--- MATERIAL PROVIDED ---
/-- CALCCRC (R110). -/
theorem runsOut_calccrc (s : State) : RunsOut (body s.cfg .calccrc) s (calccrc s) := by
  have hissue : Runs _ s (calccrcIssue s) :=
    (runs_micro .clearCrcIrq s).cons <| (runs_micro .flushFifo _).cons <| (runs_micro .chipIdle _).cons <|
      (runs_loadFrame _).append <| runs_cmdInstr .calcCrc _
  have hpoll := hissue.append (runs_poll .crc (calccrcIssue s))
  have hcfg : (poll .crc (calccrcIssue s)).cfg = s.cfg := by simp [calccrcIssue, issueCommand]
  refine hpoll.append_runsOut ?_
  unfold calccrc
  dsimp only
  split_ifs with hhit
  · exact runsOut_return (some .timeout) _ hhit
  · have h := (runs_calccrcResult (poll .crc (calccrcIssue s))).runsOut
    rw [hcfg] at h
    exact .cons (runs_returnIf _ hhit) h

theorem runs_calccrc (s : State) : Runs [.instr .calccrc] s (calccrc s) := (runsOut_calccrc s).call rfl

/-- A frame put in TXBUF and transceived (R67 to R71). -/
theorem runs_act_tocard (a : Act) (s : State) :
    Runs [.act a, .instr (.tocard .transceive)] s (tocard .transceive (assign a s)) :=
  (runs_act a s).cons (runs_tocard .transceive _)

/-- A frame put in TXBUF and its CRC computed (R124, R127). -/
theorem runs_act_calccrc (a : Act) (s : State) : Runs [.act a, .instr .calccrc] s (calccrc (assign a s)) :=
  (runs_act a s).cons (runs_calccrc _)

theorem runs_requestFrame (m : Byte) (s : State) : Runs (requestFrameLines s.cfg m) s (sendRequestFrame m s) :=
  (runs_item _ s).cons (runs_act_tocard _ _)

theorem runs_anticollFrame (s : State) : Runs (anticollFrameLines s.cfg) s (sendAnticollFrame s) :=
  (runs_item _ s).cons (runs_act_tocard _ _)

/-- REQUEST (R118). -/
theorem runs_request (m : Byte) (s : State) : Runs [.instr (.request m)] s (request m s) :=
  have h : Runs (body s.cfg (.request m)) s (request m s) :=
    (runs_requestFrame m s).append ((runs_act .requestLength _).cons (runs_act .requestSilent _))
  h.runsOut.call rfl

/-- ANTICOLL (R121). -/
theorem runs_anticoll (s : State) : Runs [.instr .anticoll] s (anticoll s) :=
  have h : Runs (body s.cfg .anticoll) s (anticoll s) := (runs_anticollFrame s).append (runs_act .anticollCheck _)
  h.runsOut.call rfl

/-- SELECT (R124). -/
theorem runs_select (s : State) : Runs [.instr .select] s (select s) := by
  suffices h : RunsOut (body s.cfg .select) s (select s) from h.call rfl
  refine (runs_act_calccrc .txSelect s).append_runsOut ?_
  unfold select
  dsimp only
  split_ifs with hok
  · exact runsOut_return none _ hok
  · exact .cons (runs_returnIf _ hok) ((runs_act_tocard _ _).append (runs_act .selectCheck _)).runsOut

/-- HALT (R127). -/
theorem runs_halt (s : State) : Runs [.instr .halt] s (halt s) :=
  have h : Runs (body s.cfg .halt) s (halt s) := (runs_act_calccrc _ s).append (runs_act_tocard _ _)
  h.runsOut.call rfl

/-- A guarded step of CHECKCARD (R135). -/
theorem runs_callIfOk {i : Instr} {f : State → State} (hf : ∀ s, Runs [.instr i] s (f s)) (s : State) :
    Runs [.callIfOk i] s (stepIfOk f s) := by
  unfold stepIfOk
  split_ifs with hok
  · exact ((hf s).cons (runs_act .keepStatus _)).pushedBy fun _ _ => if_pos hok
  · exact .of_line fun _ _ => if_neg hok

/-- CHECKCARD (R135). -/
theorem runs_checkcard (s : State) :
    Runs (body s.cfg .checkcard) s (assign .publishStatus (halt (activate s))) :=
  (runs_act .clearCard s).cons <| (runs_request s.cfg.reqMode _).cons <| (runs_act .keepStatus _).cons <|
    (runs_callIfOk runs_anticoll _).cons <| (runs_callIfOk runs_select _).cons <| (runs_halt _).cons <|
    runs_act .publishStatus _

/-- R3, R27: run line by line, an instruction leaves the registers `exec` gives it whole. -/
theorem runs_instr {i : Instr} {s t : State} (h : exec i s = .next t) : Runs [.instr i] s t := by
  cases i <;> obtain rfl := Host.Outcome.next.inj h
  case wrreg a v => exact runs_wrreg a v s
  case rdreg a => exact runs_rdreg a s
  case cmdIdle => exact runs_cmdInstr .idle s
  case cmdCalccrc => exact runs_cmdInstr .calcCrc s
  case cmdTransmit => exact runs_cmdInstr .transmit s
  case cmdReceive => exact runs_cmdInstr .receive s
  case cmdTransceive => exact runs_cmdInstr .transceive s
  case cmdMfauthent => exact runs_cmdInstr .mfAuthent s
  case cmdSoftreset => exact runs_cmdInstr .softReset s
  case frameReqa => exact (runs_requestFrame 0x26 s).inlined rfl
  case frameReqall => exact (runs_requestFrame 0x52 s).inlined rfl
  case frameAnticoll => exact (runs_anticollFrame s).inlined rfl
  case frameSelect u lo hi => exact (runs_act_tocard _ s).inlined rfl
  case frameHalt lo hi => exact (runs_act_tocard _ s).inlined rfl
  case init => exact ((runs_act .clearTerr s).cons (runs_items s.cfg.initProgram _)).inlined rfl
  case version => exact (runs_rdreg_act s.cfg.regVersion .version s).inlined rfl
  case checkcard => exact (runs_checkcard s).inlined rfl
  case compareids => exact (runs_act .compare s).inlined rfl
  case request m => exact runs_request m s
  case anticoll => exact runs_anticoll s
  case select => exact runs_select s
  case halt => exact runs_halt s
  case tocard cmd => exact runs_tocard cmd s
  case calccrc => exact runs_calccrc s
  case setbm a m => exact runs_setbm a m s
  case clrbm a m => exact runs_clrbm a m s
  case idle => exact (Runs.nil s).inlined rfl

/-! ## What a step keeps (R7, R58) -/

/-- The engine moves of an instruction only add to the history, so the instruction run whole does too. -/
theorem extends_of_exec {i : Instr} {s t : State} (h : exec i s = .next t) : Extends s t := by
  have hreach := runs_instr h { Sequencer.idle with busy := true } rfl
  have := extends_of_engineReaches hreach
  exact this

theorem extends_startEvent (opc : BitVec 2) (a b : CardId) (s : State) : Extends s (startEvent opc a b s) := by
  unfold startEvent
  split <;> exact extends_of_eq rfl rfl

theorem extends_of_step {s t : State} (h : step s = .next t) : Extends s t := by
  have taken : ∀ ms, Extends s { s with moves := ms } := fun _ => extends_of_eq rfl rfl
  unfold step at h
  split at h
  · unfold stepMove at h
    split at h
    · obtain rfl := Host.Outcome.next.inj h
      exact (taken _).trans (extends_startEvent _ _ _ _)
    · obtain rfl := Host.Outcome.next.inj h
      exact ⟨rfl, _, rfl⟩
    · exact (taken _).trans (extends_of_engineMove h)
    · split at h
      · have hf : Extends s s.afterFetch := by
          unfold State.afterFetch
          split <;> exact extends_of_eq rfl rfl
        exact hf.trans (extends_of_exec h)
      · exact extends_of_engineMove h
  · cases h

/-! ## The obligations -/

/-- Settles O36: an instruction changes nothing that `eraseRun` shows. -/
theorem instructionsKeepWhatIsNotTheirs : Obligations.InstructionsKeepWhatIsNotTheirs :=
  fun _ _ _ h => eraseRun_fields (eraseRun_exec h)

/-- Settles O48: the step accepts exactly the configurations that `wf_iff` describes. -/
theorem badConfigurationIsRefused : Obligations.BadConfigurationIsRefused :=
  fun s hbad => if_neg fun hw => hbad ((wf_iff s.cfg).1 hw)

/-- Settles O50: the instruction's line runs to the registers `exec` gives, under the sequencer that `exec` keeps. -/
theorem engineMovesReachWhatTheInstructionGives : Obligations.EngineMovesReachWhatTheInstructionGives := by
  intro s t i rest hw hbusy hph hexec
  let q : Sequencer := { s.seq with ph := rest }
  have hq : q.push [.instr i] = s.seq := by simp only [Sequencer.push, List.singleton_append, q, ← hph]
  obtain ⟨_, ht : t.seq = q, _⟩ := instructionsKeepWhatIsNotTheirs i _ t hexec
  have hreach := runs_instr hexec q hbusy
  rw [hq, ← ht] at hreach
  obtain ⟨n, hn⟩ := run_of_engineReaches hreach hw
  have h := hn []
  rw [List.append_nil] at h
  exact ⟨n, h⟩

/-- Settles O52: each kind of move keeps the configuration and extends the history. -/
theorem stepsKeepConfigurationAndHistory : Obligations.StepsKeepConfigurationAndHistory :=
  fun _ _ h => extends_of_step h

end Sys2Proof.Machine

/-! PROOFS. The invariant of a safe run (R23, R27, R28): every line the engine runs keeps it, so every engine move does, so an
instruction run whole does (`runs_instr`), so every step does. -/

namespace Sys2Proof.Machine

/-! ## The lines of a transaction (R84, R85, R86) -/

/-- After the assertion of select the rest of its transaction is left to run. -/
theorem inTransaction_of_released_selAssert {ls : List Line} (h : released (.selAssert :: ls) = true) :
    inTransaction ls = true := by
  unfold released at h
  split at h <;> simp_all [inTransaction]

theorem inTransaction_of_xchg {t : Byte} {keep : Bool} {ls : List Line}
    (h : inTransaction (.xchg t keep :: ls) = true) : inTransaction ls = true := by
  unfold inTransaction at h
  split at h <;> simp_all [inTransaction]

/-- The next line was a transport event of a transaction: the invariant holds after it if what is left fits the select line. -/
theorem invariant_afterEvent {s : State} {l : Line} {ls : List Line} (b : Bus) (hb : s.seq.busy = true)
    (hp : s.seq.ph = l :: ls) (hi : invariant s = true)
    (hl : (if b.sel then inTransaction ls else released ls) = true) :
    invariant { dropLine s with bus := b } = true := by
  simp only [invariant, selInvariant, busyInvariant, depthOk_eq, hb, hp, linesDepth, dropLine, List.tail_cons, if_true,
    Bool.and_eq_true, decide_eq_true_eq] at hi ⊢
  obtain ⟨⟨⟨⟨_, hret⟩, hopr⟩, hdepth, hcallers⟩, huid⟩ := hi
  have hrest := of_decide_eq_true hdepth
  exact ⟨⟨⟨⟨hl, hret⟩, hopr⟩, by omega, hcallers⟩, huid⟩

/-! ## The other lines -/

theorem released_itemLine (it : Item) : released [itemLine it] = true := by cases it <;> rfl

/-- An access calls nothing but SETBM and CLRBM, which call nothing. -/
theorem linesDepth_itemLine (it : Item) : linesDepth [itemLine it] ≤ 1 := by
  cases it <;> simp [itemLine, linesDepth, lineDepth, callDepth]

section
variable {l : Line} {s t : State} (hb : s.seq.busy = true) (hs : s.bus.sel = false)
  (hd : lineDepth l + s.seq.ret.length ≤ 3) (hi : invariant s = true)
include hi

/-- An assignment leaves the sequencer and the select line as they are, and no wrong checksum. -/
theorem invariant_assign (a : Act) : invariant (assign a s) = true := by
  obtain ⟨_, hseq, _⟩ := eraseRun_fields (eraseRun_assign a s)
  have hsel : (assign a s).bus.sel = s.bus.sel := by
    by_cases ha : a = .clearTerr
    · subst ha; rfl
    · rw [bus_assign a s ha]
  exact invariant_of_same hseq hsel (checksumOk_assign a s) hi

include hb hs

/-- R9: an early `return` drops the rest of the operation. -/
theorem invariant_returnNow : invariant (returnNow s) = true := by
  obtain ⟨_, hret, hopr, hoprs, hdepth, hcallers, huid⟩ := (invariant_released s hb hs).1 hi
  have hdepth' : 0 + s.seq.ret.length ≤ 3 := by omega
  exact (invariant_released (returnNow s) hb hs).2 ⟨rfl, hret, hopr, hoprs, hdepth', hcallers, huid⟩

include hd

/-- A line puts other lines in its place that are whole transactions and no deeper than itself. -/
theorem invariant_replaceLine {ls : List Line} (hr : released ls = true) (hls : linesDepth ls ≤ lineDepth l) :
    invariant (pushLines ls s) = true := invariant_pushLines s ls hr hb hs (by omega) hi

/-- A line that is no event of a transaction, run between transactions. -/
theorem invariant_runLine_between (hx : ∀ b k, l ≠ .xchg b k) (ha : l ≠ .selAssert) (hr : l ≠ .selRelease)
    (h : runLine l s = .next t) : invariant t = true := by
  cases l
  case selAssert => exact absurd rfl ha
  case xchg b k => exact absurd rfl (hx b k)
  case selRelease => exact absurd rfl hr
  case delay ms =>
    obtain rfl := Host.Outcome.next.inj h
    exact invariant_of_same rfl rfl id hi
  case act a =>
    obtain rfl := Host.Outcome.next.inj h
    exact invariant_assign hi a
  case instr i =>
    obtain rfl := Host.Outcome.next.inj h
    exact invariant_enter i s hb hs hd hi
  case item | micro =>
    obtain rfl := Host.Outcome.next.inj h
    exact invariant_replaceLine hb hs hd hi (released_itemLine _) (linesDepth_itemLine _)
  case writeTmpOr | writeTmpAndNot =>
    obtain rfl := Host.Outcome.next.inj h
    exact invariant_replaceLine hb hs hd hi rfl (Nat.le_refl 0)
  case loadLoop | pollLoop | drainLoop =>
    simp only [runLine] at h
    split at h <;> obtain rfl := Host.Outcome.next.inj h
    · exact invariant_replaceLine hb hs hd hi rfl (Nat.le_refl 0)
    · exact hi
  case drainIfClean =>
    simp only [runLine] at h
    split at h <;> obtain rfl := Host.Outcome.next.inj h
    · exact hi
    · exact invariant_replaceLine hb hs hd hi rfl (Nat.le_refl 0)
  case callIfOk i =>
    simp only [runLine] at h
    split at h <;> obtain rfl := Host.Outcome.next.inj h
    · exact invariant_replaceLine hb hs hd hi rfl (by simp [linesDepth, lineDepth])
    · exact hi
  case returnIf c v =>
    simp only [runLine] at h
    split at h <;> obtain rfl := Host.Outcome.next.inj h
    · cases v with
      | none => exact invariant_returnNow hb hs hi
      | some x => exact invariant_returnNow (s := assign (.statusIs x) s) hb hs (invariant_assign hi _)
    · exact hi

end

/-! ## Moves and steps -/

/-- R27, R83: running the next line keeps the invariant. -/
theorem invariant_runLine {s t : State} {l : Line} {ls : List Line} (hb : s.seq.busy = true) (hp : s.seq.ph = l :: ls)
    (hi : invariant s = true) (h : runLine l (dropLine s) = .next t) : invariant t = true := by
  have hfit : (if s.bus.sel then inTransaction (l :: ls) else released (l :: ls)) = true := by
    simp only [invariant, selInvariant, hp, Bool.and_eq_true] at hi
    obtain ⟨⟨⟨⟨hfit, _⟩, _⟩, _⟩, _⟩ := hi
    exact hfit
  by_cases ha : l = .selAssert
  · subst ha
    obtain rfl := Host.Outcome.next.inj h
    have hsel : s.bus.sel = false := by
      cases hsel : s.bus.sel <;> simp_all [inTransaction]
    rw [hsel] at hfit
    exact invariant_afterEvent _ hb hp hi (inTransaction_of_released_selAssert hfit)
  by_cases hr : l = .selRelease
  · subst hr
    obtain rfl := Host.Outcome.next.inj h
    refine invariant_afterEvent _ hb hp hi (?_ : released ls = true)
    cases hsel : s.bus.sel <;> simp_all [inTransaction, released]
  by_cases hx : ∃ b k, l = .xchg b k
  · obtain ⟨b, k, rfl⟩ := hx
    simp only [runLine] at h
    split at h
    · next hsel =>
      obtain rfl := Host.Outcome.next.inj h
      change s.bus.sel = true at hsel
      rw [if_pos hsel] at hfit
      exact invariant_afterEvent _ hb hp hi ((if_pos hsel).trans (inTransaction_of_xchg hfit))
    · cases h
  obtain ⟨hdrop, hsel, hdepth⟩ := invariant_dropLine s l ls hb hp (fun b k e => hx ⟨b, k, e⟩) ha hr hi
  exact invariant_runLine_between (s := dropLine s) hb hsel hdepth hdrop (fun b k e => hx ⟨b, k, e⟩) ha hr h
---
• TASK OBJECTIVE
Work through the entries, filtering for the string "leaves", and copy each line that holds it.

• YOUR SOLUTION
/-- R3, R27: run line by line, an instruction leaves the registers `exec` gives it whole. -/
/-- An assignment leaves the sequencer and the select line as they are, and no wrong checksum. -/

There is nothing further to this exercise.